Given Greeks’ talent for entrepreneurship, why is Greece itself so hostile to business?

By: | Post date: 2017-05-23 | Comments: No Comments
Posted in categories: Culture, Modern Greek

I had a wonderful comment about this in a similar post, and because it was a comment and not a post, and because Quora has a very recalcitrant notion of what should be searchable, I can’t find it.

My fellow Greeks Nikos Anagnostou, Yiannis Papadopoulos, Bob Hannent, Konstantinos Konstantinides, Pieter van der Wilt, have all illuminated different facets of this question:

  • Greeks are small-scale entrepreneurs: they get family-sized operations, not big business (Nikos, Bob, Pieter)
  • Greeks are culturally suspicious of big business (Nikos)
  • Greece is choking in bureaucracy, which is self-perpetuating (Bob)
  • Greeks want a cushy public sector job rather than a risky private enterprise job, and patronage rather than risk (Konstantinos)
  • The Greeks who were truly enterprising left the country (Yiannis)

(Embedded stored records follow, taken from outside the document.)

/-! ### Telemetry and model source (R334, R336) -/

/-- Measured package power M in µW, the sum of V × I over the package rails; none when a rail did not return both readings
(R333, R334). -/
def measured : List (Option (Nat × Nat)) → Option Nat
  | [] => some 0
  | none :: _ => none
  | some e :: r => (measured r).map (fun m => e.1 * e.2 + m)

/-- A valid sample of M, in µW: more than 0 W and at most 4,500 W (R334). -/
def measValid (m : Option Nat) : Bool :=
  match m with
  | some m => 0 < m && m ≤ 4500000000
  | none => false

/-- Telemetry after a sample: an implausible one faults it, 1,000 valid ones in a row mend it. -/
def Dev.telemetry (d : Dev) (ok : Bool) : Dev :=
  if d.on Reg.TGT_STATUS.TELEM_FAULT then
    let g := if ok then d.tgt.good + 1 else 0
    let d := d.modTgt (fun t => { t with good := g })
    if 1000 ≤ g then
      ((d.modTgt (fun t => { t with goodAt := t.n, good := 0 })).setFld Reg.TGT_STATUS.TELEM_FAULT 0).throttle 5 0 0xFF
    else d
  else if ok then d
  else
    (((d.modTgt (fun t => { t with faultAt := t.n, good := 0 })).setFld Reg.TGT_STATUS.TELEM_FAULT 1).bumpSat
      Reg.TGT_TELEM.FAULTS 1).throttle 4 0 0xFF

/-- The distance of two numbers. -/
def dist (a b : Nat) : Nat := (a - b) + (b - a)

/-- The model source after a valid sample of m with estimate e. -/
def Dev.modelSource (d : Dev) (m e : Nat) : Dev :=
  let bad := m < 4 * dist e m
  if d.fld Reg.TGT_STATUS.MODEL_SRC = 0 then
    let n := if bad then d.tgt.disagree + 1 else 0
    let d := d.modTgt (fun t => { t with disagree := n, agree := 0 })
    if 10 ≤ n then
      (((d.modTgt (fun t => { t with disagree := 0 })).setFld Reg.TGT_STATUS.MODEL_SRC 1).bumpSat Reg.TGT_EVENTS.DISAGREE 1).throttle
        2 (dist e m / 1000) 0xFF
    else d
  else
    let n := if bad then 0 else d.tgt.agree + 1
    let d := d.modTgt (fun t => { t with agree := n, disagree := 0 })
    if 100000 ≤ n then
      ((d.modTgt (fun t => { t with agree := 0 })).setFld Reg.TGT_STATUS.MODEL_SRC 0).throttle 3 0 0xFF
    else d

/-- Measured power, estimate, telemetry, model source, P and energy of a sample (R333 to R336, R345, R356).
DESIGN CHOICE and DEDUCED (log entry 36). -/
def Dev.powerInputs (d : Dev) (x : PowerSample) : Dev :=
  let meas := measured x.rails
  let ok := measValid meas
  let m := if ok then meas.getD 0 / 1000 else 0
  let d := (d.setFld Reg.TGT_POWER.MEAS_W (m / 1000)).setFld Reg.TGT_POWER.EST_W (satTo 65535 (x.est / 1000))
  let d := d.telemetry ok
  let d := if ok then d.modelSource m x.est else d.modTgt (fun t => { t with disagree := 0, agree := 0 })
  let p := if d.on Reg.TGT_STATUS.TELEM_FAULT then 6 * x.est else 5 * max x.est m
  let e := d.tgt.rest + (if ok then 5 * m else 6 * x.est)
  let jump := 50000 < dist x.est d.tgt.est
  let d := (d.bump Reg.TGT_ENERGY.UJ (e / 500)).modTgt (fun t => { t with power := p, dyn := x.dyn, est := x.est, rest := e % 500 })
  let d := d.setFld Reg.TGT_TELEM.FAULT_S
    (if d.on Reg.TGT_STATUS.TELEM_FAULT then satTo 65535 ((d.tgt.n - d.tgt.faultAt) / 100000) else 0)
  if jump then d.announce else d

/-! ### Operating points (R337, R338) -/

/-- The relative dynamic power of a point, in thousandths. -/
def opR (p : Nat) : Nat := [1000, 664, 475, 357, 302, 269].getD p 269

/-- The code of a point's core divider: /4, /5, /6, /8. -/
def opDiv (p : Nat) : Nat := min p 3

/-- Two points have one voltage. -/
def sameVolt (i j : Nat) : Bool := i = j || (min i j = 2 && max i j = 3)

/-- The compensated ratio at a change from point i to j (R338). -/
def compensate (b i j : Nat) : Nat :=
  let num := (16 - b) * opR i
  clampNat 0 15 (16 - (2 * num + opR j) / (2 * opR j))

/-- The ratio in force after a change from point i to j: at 8/16 or above while the emergency hold lasts (R338, R345).
DESIGN CHOICE and DEDUCED (log entry 36). -/
def Dev.ratioAfter (d : Dev) (i j : Nat) : Nat :=
  max (compensate d.bubble i j) (8 * d.fld Reg.ARR_STATUS.EMERGENCY)

/-- OP_CHANGING: a change is in progress, or the critical action has still to reach P5 (R338, R343).
DESIGN CHOICE and DEDUCED (log entry 36). -/
def Dev.showChange (d : Dev) : Dev :=
  d.setOn Reg.TGT_STATUS.OP_CHANGING (d.tgt.change.isSome || (d.on Reg.TGT_STATUS.CRITICAL && d.opPoint != 5))

/-- A step up that waits for its regulator is abandoned: the previous voltage is commanded again (R338, R358). -/
def Dev.abandonStep (d : Dev) : Dev :=
  match d.tgt.change with
  | some c => if c.up && c.waits then
      ((d.modTgt (fun t => { t with change := none })).showChange).emit (.avs d.opPoint)
    else d
  | none => d

/-- A change of operating point begins: a step up raises the voltage first. -/
def Dev.beginStep (d : Dev) (j : Nat) : Dev :=
  let i := d.opPoint
  let up := j < i
  let waits := up && !sameVolt i j
  let d := (d.modTgt (fun t => { t with change := some ⟨j, up, waits, d.clk⟩ })).showChange
  if waits then d.emit (.avs j) else d

/-- The divider changes from the present point to point j: compensation, then the voltage for a step down, the record and
the announcement. -/
def Dev.changeDivider (d : Dev) (j : Nat) : Dev :=
  let i := d.opPoint
  let d := (d.setFld Reg.TGT_STATUS.OP j).setFld Reg.CLK_STATUS.CORE_DIV (opDiv j)
  let d := if opDiv i = opDiv j then d else d.bump Reg.CLK_DIV_CHANGES.COUNT 1
  let d := if d.on Reg.TGT_STATUS.CRITICAL then d else d.setBubble (d.ratioAfter i j)
  let d := if i < j && !sameVolt i j then d.emit (.avs j) else d
  let d := (d.modTgt (fun t => { t with change := none, lastChange := t.n + 1,
                                        lastDown := if j < i then 0 else t.lastDown })).showChange
  (d.throttle 1 i 0xFF).announce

The Greeks who get out of Greece, and aren’t dragged down by the unenterprising culture of their fellow Greeks, do prosper. But they don’t prosper immediately: it takes a generational shift. In Australia, I have a cousin who is doing haute couture and has just moved to LA, and a cousin who owns a chain of McDonalds franchises; but they are second generation. Their parents? Small business owners, the lot of them.

(And yes, I’m an academic manqué turned civil servant, but God knows, my parents were pushing me to be a lawyer.)

In Greece? My uncle in Salonica, who has passed on, was a civil servant in the Electricity Company. One of his sons has been unemployed for six years; his estranged brother is an accountant. As an accountant, he’s one of the few of my cousins who’s financially on the way up.

When he got into the private sector, my uncles’ and aunts’ reaction was one of dismay. (You got it: more than half are civil servants, and the rest are small businesspeople.) “Oh, poor [Redacted]! Having to slave away 9–5! Why couldn’t his father have provided for him while he was still alive, and gotten him a decent job in the public sector!”

I’ve discussed where that attitude came from with friends, and I think even with Dimitra Triantafyllidou here. (Would that I could find that comment here.) Some of it is longstanding, but some of it is more recent—the gates into the civil service were flung open by the Socialists in the ’80s, and made it a default choice in society.

I may have been impressionable in my view of this (I know Achilleas Vortselas was more sceptical in that comment thread); but a revelation to me, during my last two visits to Greece, was that the only relative I met who expressed any interest in what my life was like in Australia was my cousin’s husband, who was the one remaining farmer in the family. It made sense to me that a farmer (who was doing well out of subsidies, and had bought up more land and property) would have kept that sense of enterprise which his civil servant relatives had lost. And that that sense of enterprise should be aligned to a sense of curiosity about the world, which his more complacent relatives had lost.